How to Do a Quality Review for Your Writing
/I am an IT Quality Assurance and Governance Manager by day, and that means I read, review, and write a lot of policies and procedures. My team is also responsible for reporting on progress and enforcing policy. I spent most of last week conducting quality reviews on a variety of IT documents. There are certain standards that need to be followed before the work is accepted. Self-editing is a lot like a quality review. Here are some items that you need to check as you review your work and prepare it for publication.
- Start off with your basic spell check to catch obvious typos. Just be careful, some of the grammar suggestions are not correct.
- Check the spelling of any brand names you use. Make sure they are spelled and capitalized correctly. (e.g. Post-it Notes, BAND-AID, etc.) Also make sure that you're not using a brand name to refer to a generic item.
- Make sure that your word use is consistent with capitalization and hyphenation (e.g. database or data base; tshirt, Tshirt, or T-shirt).

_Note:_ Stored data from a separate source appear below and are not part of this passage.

/-- An abort in progress (R401, R402): of a receive queue or a transmit queue, the queue, and whether it marks nothing. -/
structure QAbort where
  rx : Bool
  q : Nat
  late : Bool
  deriving DecidableEq, Repr

/-- A CB stream beside its table entry (R385): the next sequence number to generate; and the recovery's TakeAny flag, highest sequence
number accepted, history, and the fc of the last frame passed. -/
structure CbRec where
  gen : Nat
  takeAny : Bool
  top : Nat
  hist : List Bool
  passed : Nat
  deriving DecidableEq, Repr

/-- The buckets of a flow meter (R384) in units of 1/93,750 byte, as of an fc. -/
structure Meter where
  fc : Nat
  committed : Nat
  excess : Nat
  deriving DecidableEq, Repr

/-- The seam engine beside its registers and tables: ports; transmit descriptors taken, by queue; receive completions not landed;
frames of port 8 whose memory is held; aborts; the fc of the last completion of a queue (transmit queue q as q, receive queue as 8,192 + q);
the completions of this fc (queue by the same number, address and word D4; R402); CB streams; meters; publish groups
(R406) and builds in progress with the index each has reached (R408); keyed entries by bucket (R407); the supervision scan's index and the entry that it
visits in this fc (R414, R415); the fc at which SEAM_TSTAT.BUSY falls (R406); the
fc of the last ageing scan; the Sync (sequence number, receipt timestamp, fc) and the Follow_Up (sequence number, origin plus
correction, fc) not yet used; the last accepted Sync's network and device times; and the fc from which holdover is measured. Times are
in units of 2⁻¹⁶ ns. -/
structure Seam where
  ports : Vector SPort 10
  tx : List (Nat × List TxD)
  rxc : List RxC
  waiting : List Delivery
  aborts : List QAbort
  doneFc : List (Nat × Nat)
  landed : List (Nat × Nat × Nat)
  cb : List (Nat × CbRec)
  meters : List (Nat × Meter)
  groups : List (Nat × List Nat)
  builds : List (Nat × Nat)
  keyed : List (Nat × Nat)
  scan : Nat
  visit : Option Nat
  tcmd : Option Nat
  aged : Nat
  sync : Option (Nat × Int × Nat)
  fup : Option (Nat × Int × Nat)
  prevSync : Option (Int × Int)
  syncFc : Nat
  deriving DecidableEq, Repr

/-! ### Selvage island (14) -/

/-- A measurement channel (R428, R429): the bits of the last two sample intervals, newest last; the clock periods since the last
transition; consecutive samples at full scale; whether a run of 64 quiet periods has begun that is not noted yet; and whether a modulator
fault and an overrange last, as noted. -/
structure IslChan where
  bits : List Bool
  quiet : Nat
  full : Nat
  seen : Bool
  fault : Bool
  ranged : Bool
  deriving DecidableEq, Repr

/-- What a measurement set has gathered in the second in progress (R430, R431): samples; sums of the squares of AC voltage and current, of
DC voltage and current, of AC and DC power, and of the reactive products under either nominal frequency; the positive-going zero
crossings of the AC voltage with the first and last sample numbers and the last voltage; and the states of the two all-pass filters. -/
structure IslSet where
  n : Nat
  vac2 : Rat
  iac2 : Rat
  vdc : Rat
  idc : Rat
  pac : Rat
  pdc : Rat
  q16 : Rat
  q50 : Rat
  cross : Nat
  first : Nat
  last : Nat
  prev : Rat
  filt16 : Nat
  filt50 : Nat
  deriving DecidableEq, Repr

/-- A data period in progress (R434): seconds in codes 0x0–0x4 and 0xF, and what its FLAGS will show. -/
structure IslPeriod where
  secs : List Nat
  start : Bool
  modf : Bool
  unsync : Bool
  unsealed : Bool
  deriving DecidableEq, Repr

/-- A period that has ended and whose record is not yet made (R434): the period, its end, its last classification, TQ, LOGSEQ, the energy
counters, and the flags that its end gives. -/
structure IslClosed where
  period : IslPeriod
  tend : Nat
  sys : Nat
  tq : Bool
  logseq : Nat
  energy : List Int
  ploss : Bool
  cklost : Bool
  tstep : Bool
  deriving DecidableEq, Repr

/-- What the configuration port answered last (R447). -/
inductive CfgReply where
  | none
  | refused
  | accepted
  | identity (bytes : List Byte) (seals : Nat) (keys : List (List Byte))
  deriving DecidableEq, Repr

/-- The Selvage island: whether it runs, its debug access and firmware; OTP and flash, whose unlisted bytes read 0x00 and 0xFF (R427, R446),
and the operations on flash so far; SRAM, whose unlisted bytes read 0, and the erroneous words in it with the bits inverted (R425, R231); sc run; island time as seconds and the position in sc of the next sample in the second, the second's
length, the offset still to be slewed (R432), and whether a power fail cut the second in progress (R434, R435); the time message received and when; the last good edge, the last offset in ns and the
synchronised state (R433); channels, sets, counters in units of 2⁻³² Wh (code by code EAC, EAR, ERC, ERR); last classification and the last
not 0xF; the period in progress and those closed; the last record's number, hash and LOGSEQ, the last log entry's number, CKLOST for the
next record (R434 to R437); and the mailbox's island side (R438 to R441): READY as seen, whether the identity is to be
sent, the replay's records and log entries still to send, the send positions, the pending status, MSEQ, the queue, and the 4-bit count
of messages put into it (R422). -/
structure Island where
  running : Bool
  debug : Bool
  fwLoaded : Bool
  otp : List (Nat × Byte)
  flash : List (Nat × Byte)
  flashOps : Nat
  sram : List (Nat × Byte)
  sramErr : List (Nat × Flips)
  sc : Nat
  sec : Nat
  sub : Nat
  len : Nat
  slew : Int
  cut : Bool
  tod : Option (Nat × Nat)
  good : Option Nat
  offNs : Int
  synced : Bool
  chans : Vector IslChan 8
  sets : Vector IslSet 2
  energy : List Int
  cls : Nat
  lastSys : Nat
  period : IslPeriod
  closed : List IslClosed
  rnum : Nat
  prevH : List Byte
  recSeq : Nat
  lseq : Nat
  cklost : Bool
  ready : Bool
  sendId : Bool
  replayRecs : List Nat
  replayLogs : List Nat
  nextRec : Nat
  nextLog : Nat
  status : Option (List Byte)
  mseq : Nat
  queue : List (List Byte)
  sent : BitVec 4
  reply : CfgReply
  deriving DecidableEq, Repr

/-- The SELM writer beside its registers (R442, R443): whether a message's writes are on their way, whether an error stopped it, whether READY
has fallen and the island has not yet taken note of it, and the read pointer, a Gray-coded 4-bit count of messages taken from the queue
(R422). -/
structure Selm where
  writing : Bool
  stopped : Bool
  fell : Bool
  taken : BitVec 4
  deriving DecidableEq, Repr

/-! ### Timers and pins (15) -/

/-- A timer unit beside its registers (R451 to R458): count, period and compare values in force with their staged high halves; armed
channels, output levels and captured values; the fc at which the prescaler's next tick falls, or the fc left while its gate is closed;
the gate; and the quotient of device time at the last edge (CLKSEL 0x2). -/
structure Tmr where
  cnt : Nat
  per : Nat
  cmp : Vector Nat 4
  stCnt : Nat
  stPer : Nat
  stCmp : Vector Nat 4
  armed : Vector Bool 4
  out : Vector Bool 4
  cap : Vector Nat 4
  due : Nat
  left : Option Nat
  gate : Bool
  quot : Nat
  deriving DecidableEq, Repr

/-- The timers' shared state: signals on their way to slave units (slave, trigger mode, and the pc edge at which
the master gave it, R458), and the high halves latched for
readers, by register address and initiator ID (R457). -/
structure TmrX where
  signals : List (Nat × Nat × Nat)
  latches : List (Nat × Nat)
  deriving DecidableEq, Repr

/-- The pins beside the registers: what the equipment drives each ball to, or nothing; the level that each input function's edge
detection last took (R464); the filtered level of each interrupt line, and the pc edges for which another level has been held (R468); and whether
a reset still governs the pulls (R514). -/
structure Pins where
  outside : Vector (Option Bool) 160
  inputs : BitVec 168
  filtered : BitVec 16
  held : Vector Nat 16
  inReset : Bool
  deriving DecidableEq, Repr

/-! ### Power, clocks, reset and boot (16) -/

/-- How far the device is from the release of a reset to its boot code (R490, R495, R499): held in the reset that RSTSTAT.CAUSE names
(1, 2 or 3), released and waiting for context 0 to start, running the boot ROM with the copies tried so far, or past it. -/
inductive Boot where
  | held
  | released
  | rom (tried : Nat)
  | done
  deriving DecidableEq, Repr

/-- The SYS block beside its registers: the PLLs whose outputs run, in the order of R486 with one bit for each quad and pixel PLL; block
power changes in progress (block, off); steps of standby entry done (0 = not in standby, 6 = entered) and the wake source that has
started the wake sequence (R481, R485); the boot; the edge wake sources that have occurred in standby, and the fc from which they
count after step 6 (R483); and the fc from which the boot ROM's next attempt may be answered (R496). -/
structure Sys where
  clocks : BitVec 14
  changes : List (Nat × Bool)
  standby : Nat
  waking : Option Nat
  boot : Boot
  wakes : BitVec 18
  blind : Nat
  bootAt : Nat
  deriving DecidableEq, Repr

/-! ### The device -/

/-- The whole state of the SX1640 and the queue of waiting commands. `dev` holds every device register and window table by
absolute address, a reset value not listed; `mem` the memories of R15 and `ecc` the error patterns of stored words; `fc` the
count of fabric cycles that idle steps have run. -/
structure State where
  dev : List (Nat × Word)
  mem : List Host.Cell
  ecc : List (Nat × Flips)
  fc : Nat
  free : Nat
  ctxs : Vector Context 128
  cores : Vector Core 16
  quads : Vector Quad 4
  fab : Fab
  ddr : Vector Ddr 4
  fmScrub : Nat
  evc : Evc
  psq : Psq
  dbg : Dbg
  pipes : Vector Pipe 4
  prs : Prs
  shus : Vector Shu 64
  shuPorts : Vector ShuPort 2
  spl : Spl
  seam : Seam
  isl : Island
  selm : Selm
  tmr : Vector Tmr 32
  tmrX : TmrX
  pins : Pins
  sys : Sys
  pending : List Instr
  deriving DecidableEq, Repr

/-! ### Reset values of the records -/

/-- A context after PWRON_RST_N: Off, every register 0 (R97, R119, R181, R209; log 12). -/
def Context.reset : Context where
  g := Vector.replicate 32 0
  pc := 0
  npc := 0
  status := ⟨false, false, false, false, 0⟩
  asid := 0
  icount := 0
  flags := ⟨false, false, false, false, false⟩
  fpcsr := 0
  lc := 0
  ls := 0
  le := 0
  rsp := 0
  rsbase := 0
  rstop := 0
  emword := 0
  vbase := 0
  xsp := 0
  xlim := 0
  xcause := 0
  xaddr := 0
  gtbase := 0
  gtcount := 0
  tackrem := 0
  ldepth := 0
  lcause := 0
  lxaddr := 0
  lpend := 0
  ptroot := 0
  tfsr := 0
  latch := none
  run := .off
  slot := false
  annul := false
  shadows := []
  entry := none
  wait := .none
  haltReq := none
  heldKill := false
  resumeTo := .active
  brpt := none
  chunk := none
  slots := 0
  missClass := .be
  dsSaved := []

/-- A core after reset: the reclaim pointer is 7 (R80), everything it holds is empty; the pin port's registers start at 0
(log 14). -/
def Core.reset : Core := ⟨0x76543210, none, false, 7, [], [], [], [], [], [], 0, 0, 0, 0, 0⟩

/-- A quad after reset: 0.8 GHz, the code 0b010 (R514). -/
def Quad.reset : Quad := ⟨[], 0, 0, 1, 2, 2, .idle, none, false, 2, 0⟩

/-- A DDR channel after reset: not trained (R489). -/
def Ddr.reset : Ddr := ⟨false, false, none, 0, 0⟩

/-- A stopped lane (R65). -/
def Lane.reset : Lane := ⟨0, 0, 0, 0, 0, 0, 0, 0, false, 0, none, false, false, none, [], none, none⟩

/-- Device time 0 and the increment of R29 (R30). -/
def Psq.reset : Psq := ⟨0, 0x155555555, 0, [], [], [], Vector.replicate 16 Lane.reset, none, none, []⟩

/-- The controller sees every context as Off. -/
def Evc.reset : Evc := ⟨[], [], [], [], [], BitVec.allOnes 128, false, none, 0, none⟩

/-- The debug block after reset; the test access port selects IDCODE, as IEEE 1149.1 has it after Test-Logic-Reset (log 18). -/
def Dbg.reset : Dbg := ⟨[], .testLogicReset, 0xE, 0, [], 0, none, false⟩

/-- A pipe after reset: stopped, its active copy at the reset values, no descriptor accepted (R291, R297). -/
def Pipe.reset : Pipe where
  active := []
  line := 0
  pixel := 0
  next := .latch
  glK := none
  glJ := none
  extra := 0
  same := 0
  prevSig := none
  kicked := false
  crc := 0xFFFFFFFF
  whole := false
  regions := Vector.replicate 16 ⟨0xFFFFFFFF, none, true⟩
  apl := [0, 0, 0, 0, 0, 0, 0, 0]
  aplPal := []
  fetch := none
  cur := none
  last := []
  wbOn := false
  wbPend := false
  wbCount := 0
  framePend := false
  swap := 0
  fresh := false
  spOvf := false
  matched := none
  rep := none
  target := none
  hold := false
  train := .never
  drive := 0
  auxCmd := 0
  msa := none
  pll := ⟨0, 0, 0, 0⟩

/-- The spool after reset: no voice sounds, both banks hold END throughout (R373). -/
def Spl.reset : Spl where
  vpos := Vector.replicate 64 0
  keys := []
  tdmLate := []
  gainHeld := []
  gainOld := []
  tdm := Vector.replicate 8 0
  rx := []
  txNow := none
  txNext := none
  widx := Vector.replicate 64 0
  frames := []
  inputs := []
  outputs := Vector.replicate 128 0
  buses := Vector.replicate 64 ⟨0, false, false, [], 0⟩
  mixa := []
  run := none
  length := (4096, 4096)
  load := none
  switched := false
  abort := none
  fresh := false
  latches := []

/-- A seam port after reset: nothing queued (R420). -/
def SPort.reset : SPort where
  classes := Vector.replicate 8 []
  wire := none
  held := none
  cut := 0
  since := 0
  syncSent := none
  syncSeq := 0
  pdSent := none
  pdSeq := 0
  t1 := none
  resp := none
  prevPd := none
  ratio := (1, 1)
  mld := 0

- Check your headers and footers. Is all of your contact information correct?
- If you manually typed the chapter numbers, go through each and make sure you didn't skip or duplicate any.
- Check all of your names and place names - especially if you made changes during editing. My friend renamed a character, but when it went through critique group, she found that she hadn't changed all of the instances. We were all wondering who this new character was who just appeared out of nowhere.

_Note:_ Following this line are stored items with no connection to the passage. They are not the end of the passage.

-- ==== Sys2Proof/Machine/Mem.lean ====
section
/-! DEFINITION. The MEM block (R229, R235 to R237, R489): slot reservations, scrubbers, machine checks and the training of the DDR
channels. Readings and choices: log 61. -/

namespace Sys2Proof.Machine

/-- The state with one DDR channel changed. -/
def State.setDdr (s : State) (n : Fin 4) (x : Ddr) : State := { s with ddr := s.ddr.set n.val x }

/-- A write to MEM_RSVn (R229): staged until the channel's next frame start, or refused whole. -/
def State.rsvLand (s : State) (n : Fin 4) (data : Word) : State :=
  let a := Reg.MEM_RSV n
  if s.locked a then s
  else if 48 < Fld.MEM_RSV_RT0.get data + Fld.MEM_RSV_RT1.get data then s.setFld Reg.MEM_STAT Fld.MEM_STAT_RREF 1
  else match RegMap.find a with
    | some d => s.setDdr n { s.ddr[n.val] with stagedRsv := some (d.written false data 0 0) }
    | none => s

/-- RSV_WRITE (R229). -/
def execRsvWrite (_who : Who) (n : Fin 4) (data : Word) (s : State) : Out := .next (s.rsvLand n data)

/-- A write of MEM_RSVn that is staged takes effect as a frame of its channel starts (R229). -/
def State.frameStarts (s : State) (n : Fin 4) : State :=
  match s.ddr[n.val].stagedRsv with
  | some w => (s.setReg (Reg.MEM_RSV n) w).setDdr n { s.ddr[n.val] with stagedRsv := none }
  | none => s

/-- A channel comes to a slot of its frame; a slot not after the last one lies in a new frame (R229). -/
def State.atSlot (s : State) (n : Fin 4) (slot : Fin 64) : State :=
  let s := if slot.val ≤ s.ddr[n.val].slot then s.frameStarts n else s
  s.setDdr n { s.ddr[n.val] with slot := slot }

/-- RSV_APPLY (R229): the channel's next frame starts with the staged reservation. -/
def execRsvApply (n : Fin 4) (s : State) : Out :=
  .next (if s.ddr[n.val].stagedRsv.isSome then (s.frameStarts n).setDdr n { (s.frameStarts n).ddr[n.val] with slot := 0 } else s)

/-- The physical address of a channel address (R224, R225). -/
def channelAddr (n c : Nat) : Nat :=
  let a := 0x1000000000 + c / 256 * 1024 + c % 256
  a + 256 * (n ^^^ (a / 2 ^ 16 % 4) ^^^ (a / 2 ^ 24 % 4) ^^^ (a / 2 ^ 32 % 4))

/-- A scrub read of a line (R235): corrected, or left as it is and reported to the Lining service context (R233). -/
def State.scrubLine (s : State) (a : Nat) : State :=
  let r := s.checkBytes 0xFF a 64
  if r.1 then r.2.liningService .ecc else r.2

/-- DDR_SCRUB_READ (R235, R236): none in self-refresh (R481). -/
def execDdrScrubRead (n : Fin 4) (upsets : Upsets) (s : State) : Out :=
  let lines := s.dramSize / 256
  if s.flag Reg.MEM_SCRUB Fld.MEM_SCRUB_DEN ∧ s.fld Reg.MEM_STAT Fld.MEM_STAT_CHRDY / 2 ^ n.val % 2 = 1 ∧ 0 < lines ∧ s.sys.standby < 3 then
    let i := s.ddr[n.val].scrub % lines
    let s := (s.strike upsets).scrubLine (channelAddr n (64 * i))
    if i + 1 < lines then .next (s.setDdr n { s.ddr[n.val] with scrub := i + 1 })
    else .next ((s.setDdr n { s.ddr[n.val] with scrub := 0 }).raise (1219 + n.val))
  else .next s

/-- FM_SCRUB_READ (R235, R236): none while banks are retained or off (R481). -/
def execFmScrubRead (upsets : Upsets) (s : State) : Out :=
  if s.flag Reg.MEM_SCRUB Fld.MEM_SCRUB_FEN ∧ s.sys.standby < 4 then
    let i := s.fmScrub % 524288
    let s := (s.strike upsets).scrubLine (0x1000000 + 64 * i)
    if i + 1 < 524288 then .next { s with fmScrub := i + 1 }
    else .next (({ s with fmScrub := 0 }).raise 1223)
  else .next s

/-- A machine check of a channel (R236): recorded where none is, and sent to the Lining service context. -/
def State.machineCheck (s : State) (n : Fin 4) (kind : Nat) : State :=
  let a := Reg.MEM_MCSTAT n
  let s := if s.flag a Fld.MEM_MCSTAT_VALID then s
    else (s.setFlds a [(Fld.MEM_MCSTAT_VALID, 1), (Fld.MEM_MCSTAT_KIND, kind)]).raise (1224 + n.val)
  s.liningService .machineCheck

/-- DDR_MACHINE_CHECK (R236): `kind` 0–2 stands for the KIND codes 1–3. -/
def execDdrMachineCheck (n : Fin 4) (kind : Fin 3) (s : State) : Out := .next (s.machineCheck n (kind.val + 1))

/-- The channels. -/
def allChannels : List (Fin 4) := [0, 1, 2, 3]

/-- A write to MEM_CTRL (R489): the first nonzero DRAMSZ after reset starts the training of every channel. -/
def State.memCtrlLand (s : State) (data hw : Word) : State :=
  let untrained := allChannels.all (fun n => !s.ddr[n.val].training && !s.ddr[n.val].failed) &&
    s.fld Reg.MEM_STAT Fld.MEM_STAT_CHRDY == 0
  let s := s.plainWrite Reg.MEM_CTRL data hw
  if untrained && s.fld Reg.MEM_CTRL Fld.MEM_CTRL_DRAMSZ ≠ 0 then
    allChannels.foldl (fun s n => s.setDdr n { s.ddr[n.val] with training := true }) s
  else s

/-- DRAMSZ_WRITE (R489). -/
def execDramszWrite (_who : Who) (data : Word) (s : State) : Out := .next (s.memCtrlLand data 0)

/-- The requests that wait at a fabric target. -/
def Arb.all (a : Arb) : List Request := a.rt0 ++ a.rt1 ++ a.be ++ a.bk

/-- A write lands in the MEM block. -/
def State.landMem (s : State) (_who : Who) (a : Nat) (data hw : Word) : State :=
  if a = Reg.MEM_CTRL then s.memCtrlLand data hw
  else if 0x10300010 ≤ a ∧ a < 0x10300020 then s.rsvLand (Fin.ofNat 4 ((a - 0x10300010) / 4)) data
  else s.plainWrite a data hw

end Sys2Proof.Machine
end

- Be consistent with your use of numbers. Do you write them out or use digits? If you're using digits, you shouldn't start a sentence with it; write out the word.
- Look for overused words. I have a bunch that I tend to repeat (and repeat). I have a list, and I add to it when I find more culprits. Use your search/replace to locate and eradicate them. My big offenders are "just" and "that."
- Change the view on your word processer to a small percentage (e.g. 25%) so that you can see a lot of pages at once. Look at the lengths of your chapters. Are they balanced? Sometimes, I find I have a bunch of short chapters and then a series of really long ones. If possible, try to even these out.
- If you don't have a writing partner, critique group, or beta readers, you should invest the time and find one that works for you. Real peer reviews are invaluable. I am part of a mystery critique group, and the advice and support are wonderful.